• **Task details**: Provide nothing except how many lines of the data contain the word "which".

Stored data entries
-- ==== Sys2Proof/Config.lean ====
section
/-! DEFINITION. What one HM4 fixes (the capacities the manual gives) and the free values: the points at
which the manual names several outcomes, or none, and the model takes an unknown one. A free value is an
opaque constant: no proof can see what it is, so a statement holds whatever it is. -/

namespace Sys2Proof.Config

/-- Cells across the belt (section 0.7). -/
def cells : Nat := 1024

/-- Records in the open hide table (R34). -/
def tableSize : Nat := 16

/-- Runs in the shadow run list (R37). -/
def shadowSize : Nat := 16

/-- Runs in one line's run list (R28). -/
def runsPerLine : Nat := 64

/-- Runs kept as a hide's last runs (R50). -/
def lastRunsSize : Nat := 8

/-- Indices on the mask list (R23). -/
def maskSize : Nat := 32

/-- Entries in the transit list (R124). -/
def transitSize : Nat := 24

/-- Hides in one pack (R142, R149). -/
def packSize : Nat := 999

/-- Tickets in the ticket store (R161). -/
def storeSize : Nat := 8

/-- Records in the report queue (R194). -/
def queueSize : Nat := 32

/-- Records at which levels 1 to 5 are lost (R195). -/
def queueReserve : Nat := 28

/-- Places of the receive buffer (R184). -/
def bufferSize : Nat := 2

/-- Where a counter of two bytes stops (R30, R135, R142, R183, R196, R197). -/
def counterTop : Nat := 65535

/-- FREE VALUE (log entry 1, DEDUCED). The order in which the blocks act on one HWM advance at which more than
one of them has something due; the argument counts the advances at which the order was open. The manual
lets "either be taken first" (R120, R131) and fixes no order between a line strobe, the four heads' fire
and miss positions and the drops. -/
opaque advanceOrder : Nat → Nat

/-- FREE VALUE (log entry 6, DEDUCED). Whether the Mode Controller takes the end of a calibration before the fault
request of the scan loss raised by the very line that closed the reference. The manual gives both orders
(R84, R176). -/
opaque endBeforeFault : Nat → Bool

/-- FREE VALUE (log entry 2, DESIGN CHOICE). Byte i of a link field of n bytes that is to carry a value v too large for
it. The manual gives the field's size and holds the value exactly (R61, R142); it states no bytes for a
value that does not fit. -/
opaque unfitByte : Nat → Nat → Nat → Byte

end Sys2Proof.Config
end

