-- ==== Sys2Proof/Machine/State.lean ====
section
/-! DEFINITION. The state of the HM4: one structure per block of section 0.3, the settings, the input pins,
and the queue of commands that wait. Every field is plain data. State.reset is the machine right after a
full reset. -/

namespace Sys2Proof.Machine

/-! ### Named alternatives (R208 gives their codes) -/

/-- Belt direction (R3). -/
inductive Direction where
  | forward
  | back
  deriving DecidableEq, Repr

/-- Measuring state (R168). -/
inductive Mode where
  | idle
  | run
  | pause
  | calibrate
  | fault
  deriving DecidableEq, Repr

/-- Fault cause (R168). -/
inductive FaultCause where
  | none
  | stall
  | scanLost
  deriving DecidableEq, Repr

/-- Cause of a MODE record (R178). -/
inductive ModeCause where
  | start
  | calib
  | pause
  | resume
  | stop
  | clear
  | calEnd
  | stall
  | scanLost
  deriving DecidableEq, Repr

/-- Sale unit (R67). -/
inductive SaleUnit where
  | quarterFoot
  | tenthFoot
  | decimetre
  deriving DecidableEq, Repr

/-- Rounding mode (R68). -/
inductive Rounding where
  | nearest
  | down
  deriving DecidableEq, Repr

/-- Fate at drop (section 8.4). -/
inductive Fate where
  | divert
  | scrap
  | pack
  | none
  deriving DecidableEq, Repr

/-- Stamp outcome (R120). -/
inductive StampOutcome where
  | none
  | stamped
  | fired
  | missed
  | failed
  deriving DecidableEq, Repr

/-- Head channel state (R108). -/
inductive ChannelState where
  | idle
  | arming
  | armed
  | printing
  | fault
  deriving DecidableEq, Repr

/-- Miss reason (R104). -/
inductive MissReason where
  | lateClose
  | late
  | headFault
  deriving DecidableEq, Repr

/-- Order state (R107); the miss reason is present in MISSED only (R104). -/
inductive OrderState where
  | waiting
  | arming
  | armed
  | firing
  | done
  | missed (reason : MissReason)
  | failed
  deriving DecidableEq, Repr

/-- Cause of a head fault (R116): the head's own code, or one of the two timeouts. -/
inductive HeadCause where
  | code (c : Byte)
  | timeoutArm
  | timeoutPrint
  deriving DecidableEq, Repr

/-- Effect of a head fault on the order (R116). -/
inductive HeadEffect where
  | returned
  | failed
  | detached
  | none
  deriving DecidableEq, Repr

/-- Close cause of a pack, a ticket or a PACK_WAIT record (R142, R161). -/
inductive CloseCause where
  | target
  | host
  deriving DecidableEq, Repr

/-- Pack state OPEN or WAIT (R142). -/
inductive PackState where
  | opened
  | wait
  deriving DecidableEq, Repr

/-- Lot state FREE, OPEN or CLOSING (R154). -/
inductive LotState where
  | free
  | opened
  | closing
  deriving DecidableEq, Repr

• **Result of the task**: 4